7. The method of claim 5 or 6, further comprising the step of updating the class center by:

the step of updating the class center includes:

performing feature extraction on the first image sample set labeled by the pseudo label by using the model after the initial training to obtain a third feature extraction result;

and updating the class center by using the third feature extraction result.

8. The method according to claim 3, wherein in the second stage training process, under the condition that a specified condition is met, an object recognition model is obtained;

the specified condition is determined according to the convergence condition of the loss function of the specified type;

the loss function is obtained by model calculation in the second stage training process;

9. The method of claim 3, wherein the number of samples in the second set of image samples is n times the number of samples in the first set of image samples; the n is more than 1.

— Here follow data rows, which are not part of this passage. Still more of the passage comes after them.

-- ==== Sys2Proof/Laws/PerInstr.lean ====
section
/-! SUPPORT. Statements made per instruction. Family TableRow: an instruction's word matches its row of
spec/30_encoding.md R125 (`w AND mask = match`). -/

namespace Sys2Proof.Laws

/-- A field kept by an all-ones mask, and the rest masked. -/
theorem keep_masked {k : Nat} (op : BitVec 4) (b m : BitVec k) : (op ++ b) &&& (0xF#4 ++ m) = op ++ (b &&& m) := by
  have h : op &&& 0xF#4 = op := by revert op; decide
  rw [BitVec.and_append, h]

/-- A field dropped by a zero mask, and the rest masked. -/
theorem drop_masked {k : Nat} (f : BitVec 4) (b m : BitVec k) : (f ++ b) &&& (0x0#4 ++ m) = 0x0#4 ++ (b &&& m) := by
  rw [BitVec.and_append, BitVec.and_zero]

theorem encA_masked (op : BitVec 4) (nnn : BitVec 12) : encA op nnn &&& 0xF000#16 = encA op 0 :=
  (keep_masked op nnn 0#12).trans (by rw [BitVec.and_zero]; rfl)

theorem encXK_group_masked (op : BitVec 4) (x : Reg) (nn : Byte) :
    encXK op x nn &&& 0xF000#16 = encA op 0 := encA_masked op (regBits x ++ nn)

theorem encXYN_group_masked (op : BitVec 4) (x y : Reg) (n : BitVec 4) :
    encXYN op x y n &&& 0xF000#16 = encA op 0 := encA_masked op (regBits x ++ (regBits y ++ n))

theorem encXK_masked (op : BitVec 4) (x : Reg) (nn : Byte) : encXK op x nn &&& 0xF0FF#16 = encXK op 0 nn := by
  have h : nn &&& 0xFF#8 = nn := BitVec.and_allOnes
  exact (keep_masked op (regBits x ++ nn) (0x0#4 ++ 0xFF#8)).trans (by rw [drop_masked, h]; rfl)

theorem encXYN_masked (op : BitVec 4) (x y : Reg) (n : BitVec 4) :
    encXYN op x y n &&& 0xF00F#16 = encXYN op 0 0 n := by
  have h : n &&& 0xF#4 = n := BitVec.and_allOnes
  exact (keep_masked op (regBits x ++ (regBits y ++ n)) (0x0#4 ++ (0x0#4 ++ 0xF#4))).trans
    (by rw [drop_masked, drop_masked, h]; rfl)

namespace TableRow

/-- The instruction's word has the fixed bits of its row (R125). -/
def Statement (i : Instr) : Prop := encode i &&& (rowOf i).mask = (rowOf i).fixed

theorem halt : Statement .halt := rfl
theorem cls : Statement .cls := rfl
theorem ret : Statement .ret := rfl
theorem jp (nnn) : Statement (.jp nnn) := encA_masked _ nnn
theorem call (nnn) : Statement (.call nnn) := encA_masked _ nnn
theorem seImm (x nn) : Statement (.seImm x nn) := encXK_group_masked _ x nn
theorem sneImm (x nn) : Statement (.sneImm x nn) := encXK_group_masked _ x nn
theorem seReg (x y) : Statement (.seReg x y) := encXYN_masked _ x y _
theorem ldImm (x nn) : Statement (.ldImm x nn) := encXK_group_masked _ x nn
theorem addImm (x nn) : Statement (.addImm x nn) := encXK_group_masked _ x nn
theorem ldReg (x y) : Statement (.ldReg x y) := encXYN_masked _ x y _
theorem orReg (x y) : Statement (.orReg x y) := encXYN_masked _ x y _
theorem andReg (x y) : Statement (.andReg x y) := encXYN_masked _ x y _
theorem xorReg (x y) : Statement (.xorReg x y) := encXYN_masked _ x y _
theorem addReg (x y) : Statement (.addReg x y) := encXYN_masked _ x y _
theorem sub (x y) : Statement (.sub x y) := encXYN_masked _ x y _
theorem shr (x y) : Statement (.shr x y) := encXYN_masked _ x y _
theorem subn (x y) : Statement (.subn x y) := encXYN_masked _ x y _
theorem shl (x y) : Statement (.shl x y) := encXYN_masked _ x y _
theorem sneReg (x y) : Statement (.sneReg x y) := encXYN_masked _ x y _
theorem ldI (nnn) : Statement (.ldI nnn) := encA_masked _ nnn
theorem jpV0 (nnn) : Statement (.jpV0 nnn) := encA_masked _ nnn
theorem rnd (x nn) : Statement (.rnd x nn) := encXK_group_masked _ x nn
theorem drw (x y n) : Statement (.drw x y n) := encXYN_group_masked _ x y _
theorem skp (x) : Statement (.skp x) := encXK_masked _ x _
theorem sknp (x) : Statement (.sknp x) := encXK_masked _ x _
theorem ldVxDt (x) : Statement (.ldVxDt x) := encXK_masked _ x _
theorem ldVxK (x) : Statement (.ldVxK x) := encXK_masked _ x _
theorem ldDtVx (x) : Statement (.ldDtVx x) := encXK_masked _ x _
theorem ldStVx (x) : Statement (.ldStVx x) := encXK_masked _ x _
theorem addIVx (x) : Statement (.addIVx x) := encXK_masked _ x _
theorem ldFVx (x) : Statement (.ldFVx x) := encXK_masked _ x _
theorem ldBVx (x) : Statement (.ldBVx x) := encXK_masked _ x _
theorem ldMemVx (x) : Statement (.ldMemVx x) := encXK_masked _ x _
theorem ldVxMem (x) : Statement (.ldVxMem x) := encXK_masked _ x _

end TableRow

end Sys2Proof.Laws
end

10. An image recognition method is applied to an augmented reality device and/or a virtual reality device, and is characterized by comprising the following steps:

acquiring a candidate image;

inputting a reference image containing a target object and the candidate image into a pre-trained object recognition model, and recognizing the candidate image containing the target object;

rendering the candidate image containing the target object onto a display of the augmented reality device and/or virtual reality device.

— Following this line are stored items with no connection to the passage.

/-- A CALL that completes had an entry free, and leaves its return address in that entry with SP one more. -/
theorem exec_call_next {s t : State} {nnn : BitVec 12} (h : exec (.call nnn) s = .next t) :
    ∃ hlt : s.sp.val < 16, t.stack = s.stack.set s.sp.val (s.pc + 2) ∧ t.sp.val = s.sp.val + 1 := by
  obtain ⟨u, hu, rfl⟩ := answerOf_map_next h
  obtain ⟨hlt, rfl⟩ := pushStack_ok hu
  exact ⟨hlt, rfl, rfl⟩

/-- Settles O24: the CALL's return address is the last entry in use, and RET takes the last entry in use. -/
theorem callThenRetReturns : Obligations.CallThenRetReturns := by
  rintro s t r nnn hcall ⟨hstack, hsp⟩
  obtain ⟨hlt, hpush, hdepth⟩ := exec_call_next hcall
  have htop : r.stack[s.sp.val] = s.pc + 2 := by simp only [hstack, hpush, Vector.getElem_set_self]
  exact ⟨_, exec_ret_of_succ hlt ((congrArg Fin.val hsp).trans hdepth), htop, rfl⟩

/-! ### Jump targets as numbers (R203, R208) -/

theorem addrOperand_toNat (nnn : BitVec 12) : (addrOperand nnn).toNat = nnn.toNat :=
  BitVec.toNat_setWidth_of_le (by decide)

theorem wideReg_toNat (s : State) (r : Reg) : (wideReg s r).toNat = (s.getV r).toNat :=
  BitVec.toNat_setWidth_of_le (by decide)

/-- The sum of 12 and of 8 bits fits 16 bits (R208). -/
theorem indexedTarget_toNat (s : State) (nnn : BitVec 12) :
    (indexedTarget s nnn).toNat = nnn.toNat + (s.getV 0).toNat := by
  have haddr := nnn.isLt
  have hbyte := (s.getV 0).isLt
  rw [indexedTarget, BitVec.toNat_add, addrOperand_toNat, wideReg_toNat]
  omega

/-! ### The instructions that set the PC -/

theorem exec_jp (s : State) (nnn : BitVec 12) : exec (.jp nnn) s = .next (s.setPc (addrOperand nnn)) := rfl

theorem exec_jpV0 (s : State) (nnn : BitVec 12) : exec (.jpV0 nnn) s = .next (s.setPc (indexedTarget s nnn)) := rfl

/-- Settles O22: with k + 1 entries in use the pop takes STACK[k], with none it faults. -/
theorem retPops : Obligations.RetPops := by
  refine fun s => ⟨fun k hlt hsp => ?_, exec_ret_of_empty⟩
  have h := exec_ret_of_succ hlt hsp
  exact ⟨_, h, rfl, rfl, rfl, exec_setsPc_timers rfl h, (exec_framed h).toUnchanged⟩

/-- Settles O23: below 16 entries the push stores PC + 2, with 16 it faults. -/
theorem callPushes : Obligations.CallPushes := by
  refine fun s nnn => ⟨fun hlt => ?_, fun hfull => exec_call_of_full hfull nnn⟩
  have h := exec_call_of_lt hlt nnn
  exact ⟨_, h, addrOperand_toNat nnn, rfl, rfl, exec_setsPc_timers rfl h, (exec_framed h).toUnchanged⟩

/-- Settles O25: the PC is the zero-extended address. -/
theorem jumpSetsPc : Obligations.JumpSetsPc := by
  intro s nnn
  have h := exec_jp s nnn
  exact ⟨_, h, addrOperand_toNat nnn, exec_setsPc_timers rfl h, (exec_framed h).toUnchanged⟩

/-- Settles O26: the 16-bit sum does not wrap. -/
theorem indexedJumpAddsV0 : Obligations.IndexedJumpAddsV0 := by
  intro s nnn
  have h := exec_jpV0 s nnn
  exact ⟨_, h, indexedTarget_toNat s nnn, indexedTarget_toNat_le s nnn, exec_setsPc_timers rfl h,
    (exec_framed h).toUnchanged⟩

/-! ### The skips (R204 to R207, R209) -/

/-- A skip's own 2 and RETIRE's 2. -/
theorem retire_skipIf_pc (c : Bool) (s : State) :
    (retire (skipIf c s)).pc = if c then s.pc + 4 else s.pc + 2 := by
  cases c with
  | false => rfl
  | true => exact BitVec.add_assoc s.pc 2 2

/-- An instruction that only skips on the condition `p`, and then retires. -/
theorem completesWith_skip {i : Instr} {s : State} {c : Bool} {p : Prop} [Decidable p] (hc : c = true ↔ p)
    (h : exec i s = .next (retire (skipIf c s))) :
    CompletesWith i s fun t =>
      t.pc = (if p then s.pc + 4 else s.pc + 2) ∧ TimersTicked s t ∧ Unchanged [] [] s t := by
  refine ⟨_, h, ?_, ⟨?_, ?_⟩, (Framed.refl.skipIf c).retire.toUnchanged⟩
  · simp only [retire_skipIf_pc, hc]
  · rw [retire_dt, skipIf_dt, countDown_toNat]
  · rw [retire_st, skipIf_st, countDown_toNat]

/-- Settles O27: the two skip on the immediate's being equal, and on its being different. -/
theorem skipsOnImmediate : Obligations.SkipsOnImmediate := fun _ _ _ =>
  ⟨completesWith_skip beq_iff_eq rfl, completesWith_skip bne_iff_ne rfl⟩

/-- Settles O28: as the skips on an immediate; with x = y the two registers hold the same byte. -/
theorem skipsOnRegister : Obligations.SkipsOnRegister := by
  refine fun s x y => ⟨?_, ?_⟩
  · obtain ⟨t, h, hpc, htimers, hframe⟩ := completesWith_skip (i := .seReg x y) (s := s) beq_iff_eq rfl
    exact ⟨t, h, hpc, fun hxy => hpc.trans (if_pos (congrArg s.getV hxy)), htimers, hframe⟩
  · obtain ⟨t, h, hpc, htimers, hframe⟩ := completesWith_skip (i := .sneReg x y) (s := s) bne_iff_ne rfl
    exact ⟨t, h, hpc, fun hxy => hpc.trans (if_neg (not_not_intro (congrArg s.getV hxy))), htimers, hframe⟩

end Sys2Proof.Machine
end

section
/-! PROOFS. Register loads, arithmetic, logic, shifts and random (spec/41_alu.md R220 to R235): what the instructions
that write one register have in common, what those that write a result and a flag have in common, and the flags and
results as numbers. -/

namespace Sys2Proof.Machine

/-! ### The two shapes of an ALU instruction -/

theorem CompletesWith.imp {i : Instr} {s : State} {P Q : State → Prop} (h : CompletesWith i s P)
    (hPQ : ∀ t, P t → Q t) : CompletesWith i s Q :=
  let ⟨t, ht, hP⟩ := h
  ⟨t, ht, hPQ t hP⟩

/-- An instruction that writes one register, and then retires. -/
theorem completesWith_setV {i : Instr} {s : State} {x : Reg} {b : Byte} (h : exec i s = .next (retire (s.setV x b))) :
    CompletesWith i s fun t => t.getV x = b ∧ Retired s t ∧ Unchanged (writtenElems i) (writtenRegs i) s t :=
  ⟨_, h, State.getV_setV_self s x b, retired_retire rfl rfl rfl, (exec_framed h).toUnchanged⟩

/-- An instruction that writes two registers, and then retires: the later write stands where both name one register
(R27, R233). The flag is the later write in ADD_REG, SUB and SUBN, the result in SHR and SHL. -/
theorem completesWith_setV_setV {i : Instr} {s : State} {q r : Reg} {c b : Byte}
    (h : exec i s = .next (retire ((s.setV q c).setV r b))) :
    CompletesWith i s fun t =>
      t.getV r = b ∧ (q ≠ r → t.getV q = c) ∧ Retired s t ∧ Unchanged (writtenElems i) (writtenRegs i) s t := by
  refine ⟨_, h, State.getV_setV_self _ r b, fun hne => ?_, retired_retire rfl rfl rfl, (exec_framed h).toUnchanged⟩
  rw [getV_retire, State.getV_setV_ne _ hne, State.getV_setV_self]

/-! ### The flags and the results as numbers (R226 to R230) -/

theorem carryFlag_eq (vx vy : Byte) : carryFlag vx vy = if 255 < vx.toNat + vy.toNat then 1 else 0 := by
  simp only [carryFlag, flagByte, decide_eq_true_eq]

theorem subFlag_eq (vx vy : Byte) : subFlag vx vy = if vx.toNat < vy.toNat then 0 else 1 := by
  simp only [subFlag, flagByte, decide_eq_true_eq, ← Nat.not_lt, ite_not]

/-- SUBN's flag is SUB's with the operands exchanged (R227, R229). -/
theorem subnFlag_eq (vx vy : Byte) : subnFlag vx vy = if vy.toNat < vx.toNat then 0 else 1 := subFlag_eq vy vx

theorem lowBitFlag_toNat (vx : Byte) : (lowBitFlag vx).toNat = vx.toNat % 2 := by
  rw [lowBitFlag, BitVec.toNat_and]
  exact Nat.and_one_is_mod vx.toNat

theorem highBitFlag_toNat (vx : Byte) : (highBitFlag vx).toNat = vx.toNat / 128 := by
  rw [highBitFlag, BitVec.toNat_ushiftRight, Nat.shiftRight_eq_div_pow]

/-- A number reduced modulo 256 is the number of the byte it makes. -/
theorem toNat_ofNat_mod (n : Nat) : (BitVec.ofNat 8 (n % 256)).toNat = n % 256 := by
  rw [BitVec.toNat_ofNat, Nat.mod_mod]

theorem borrowResult_toNat (vx vy : Byte) :
    (borrowResult vx vy).toNat = ((vy.toNat : Int) - vx.toNat + 1).natAbs % 256 := toNat_ofNat_mod _

/-- In the borrow case the source's expression is one less than the difference the other way round. -/
theorem borrowResult_toNat_of_lt {vx vy : Byte} (h : vy.toNat < vx.toNat) :
    (borrowResult vx vy).toNat = vx.toNat - vy.toNat - 1 := by
  rw [borrowResult_toNat]
  omega

theorem subResult_toNat (vx vy : Byte) :
    (subResult vx vy).toNat =
      if vx.toNat < vy.toNat then ((vy.toNat : Int) - vx.toNat + 1).natAbs % 256 else vx.toNat - vy.toNat := by
  unfold subResult
  split
  · exact borrowResult_toNat vx vy
  · rename_i hle
    exact BitVec.toNat_sub_of_le (BitVec.le_def.mpr (Nat.le_of_not_lt hle))

theorem subnResult_of_lt {vx vy : Byte} (h : vy.toNat < vx.toNat) : subnResult vx vy = borrowResult vx vy := if_pos h

theorem subnResult_toNat (vx vy : Byte) :
    (subnResult vx vy).toNat =
      if vy.toNat < vx.toNat then ((vy.toNat : Int) - vx.toNat + 1).natAbs % 256
      else ((vy.toNat : Int) - vx.toNat).natAbs % 256 := by
  unfold subnResult
  split
  · exact borrowResult_toNat vx vy
  · exact toNat_ofNat_mod _

theorem ushiftRight_one_toNat (vx : Byte) : (vx >>> 1).toNat = vx.toNat / 2 := by
  rw [BitVec.toNat_ushiftRight, Nat.shiftRight_eq_div_pow]

theorem shiftLeft_one_toNat (vx : Byte) : (vx <<< 1).toNat = vx.toNat * 2 % 256 := by
  rw [BitVec.toNat_shiftLeft, Nat.shiftLeft_eq]

/-! ### Subtraction (R227, R229) -/

/-- Settles O33: the result, then the flag. -/
theorem subtractWithSourceBorrow : Obligations.SubtractWithSourceBorrow := fun s x y =>
  (completesWith_setV_setV (i := .sub x y) (q := x) (r := 15) rfl).imp fun _ ⟨hflag, hresult, hretired, hframe⟩ =>
    ⟨fun hx => by rw [hresult hx, subResult_toNat], by rw [hflag, subFlag_eq], hretired, hframe⟩

/-- Settles O34: the result, then the flag. -/
theorem reverseSubtractWithSourceBorrow : Obligations.ReverseSubtractWithSourceBorrow := fun s x y =>
  (completesWith_setV_setV (i := .subn x y) (q := x) (r := 15) rfl).imp fun _ ⟨hflag, hresult, hretired, hframe⟩ =>
    ⟨fun hx => by rw [hresult hx, subnResult_toNat],
      fun hx hlt => by rw [hresult hx, subnResult_of_lt hlt, borrowResult_toNat_of_lt hlt],
      by rw [hflag, subnFlag_eq], hretired, hframe⟩

/-! ### The random byte (R231, R235) -/

theorem exec_rnd (s : State) (x : Reg) (nn : Byte) :
    exec (.rnd x nn) s =
      .next (retire ((s.setDraws (s.draws + 1)).setV x (Config.randomByte s.draws &&& nn))) := rfl

/-- RND alone is said to write the random input. -/
theorem eq_rnd_of_random_mem {i : Instr} (h : .random ∈ writtenElems i) : ∃ x nn, i = .rnd x nn := by
  cases i with
  | rnd x nn => exact ⟨x, nn, rfl⟩
  | _ => simp [writtenElems] at h

/-- Settles O37: one byte is drawn and masked; that no other instruction draws one is part of its frame. -/
theorem randomByteIsMasked : Obligations.RandomByteIsMasked := by
  refine ⟨fun s x nn => ?_, fun i s t hne h => ?_⟩
  · have h := exec_rnd s x nn
    refine ⟨_, h, State.getV_setV_self _ x _, fun k hk => ?_, rfl, retired_retire rfl rfl rfl,
      (exec_framed h).toUnchanged⟩
    rw [getV_retire, State.getV_setV_self, BitVec.getLsbD_and, hk, Bool.and_false]
  · refine (exec_framed h).random fun hmem => ?_
    obtain ⟨x, nn, rfl⟩ := eq_rnd_of_random_mem hmem
    exact hne x nn rfl

/-! ### Loads, logic and addition (R220 to R226) -/

/-- Settles O29: each is one register write. -/
theorem registerLoads : Obligations.RegisterLoads := fun _ _ _ _ => ⟨completesWith_setV rfl, completesWith_setV rfl⟩

/-- Settles O30: the bit-vector operation, read bit by bit. -/
theorem logicBitByBit : Obligations.LogicBitByBit := by
  refine fun s x y => ⟨?_, ?_, ?_⟩
  · refine (completesWith_setV (i := .orReg x y) (x := x) rfl).imp fun t ⟨hresult, hkept⟩ => ⟨fun k _ => ?_, hkept⟩
    rw [hresult, BitVec.getLsbD_or]
  · refine (completesWith_setV (i := .andReg x y) (x := x) rfl).imp fun t ⟨hresult, hkept⟩ => ⟨fun k _ => ?_, hkept⟩
    rw [hresult, BitVec.getLsbD_and]
  · refine (completesWith_setV (i := .xorReg x y) (x := x) rfl).imp
      fun t ⟨hresult, hkept⟩ => ⟨fun k _ => ?_, fun hxy => ?_, hkept⟩
    · rw [hresult, BitVec.getLsbD_xor]
    · rw [hresult, hxy, BitVec.xor_self]
      rfl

11. An apparatus for object recognition, comprising:

an acquisition module for acquiring a candidate image;

and the identification module is used for inputting the reference image containing the target object and the candidate image into a pre-trained object identification model and identifying the candidate image containing the target object.

12. An apparatus for training an object recognition model, comprising:

the first-stage training module is used for carrying out first-stage training on the initial model by using the first image sample set labeled by the pseudo label to obtain a model after the initial training; the pseudo label is determined using an unlabeled first set of image samples;

the second-stage training module is used for performing second-stage training on the preliminarily trained model by using a second image sample set marked by a soft label to obtain an object recognition model; the soft label is determined using the unlabeled first set of image samples and the unlabeled second set of image samples.

13. An electronic device comprising a memory, a processor and a computer program stored on the memory, the processor implementing the method of any one of claims 1 to 9 when executing the computer program.

14. A computer-readable storage medium, having stored therein a computer program which, when executed by a processor, implements the method of any one of claims 1 to 9.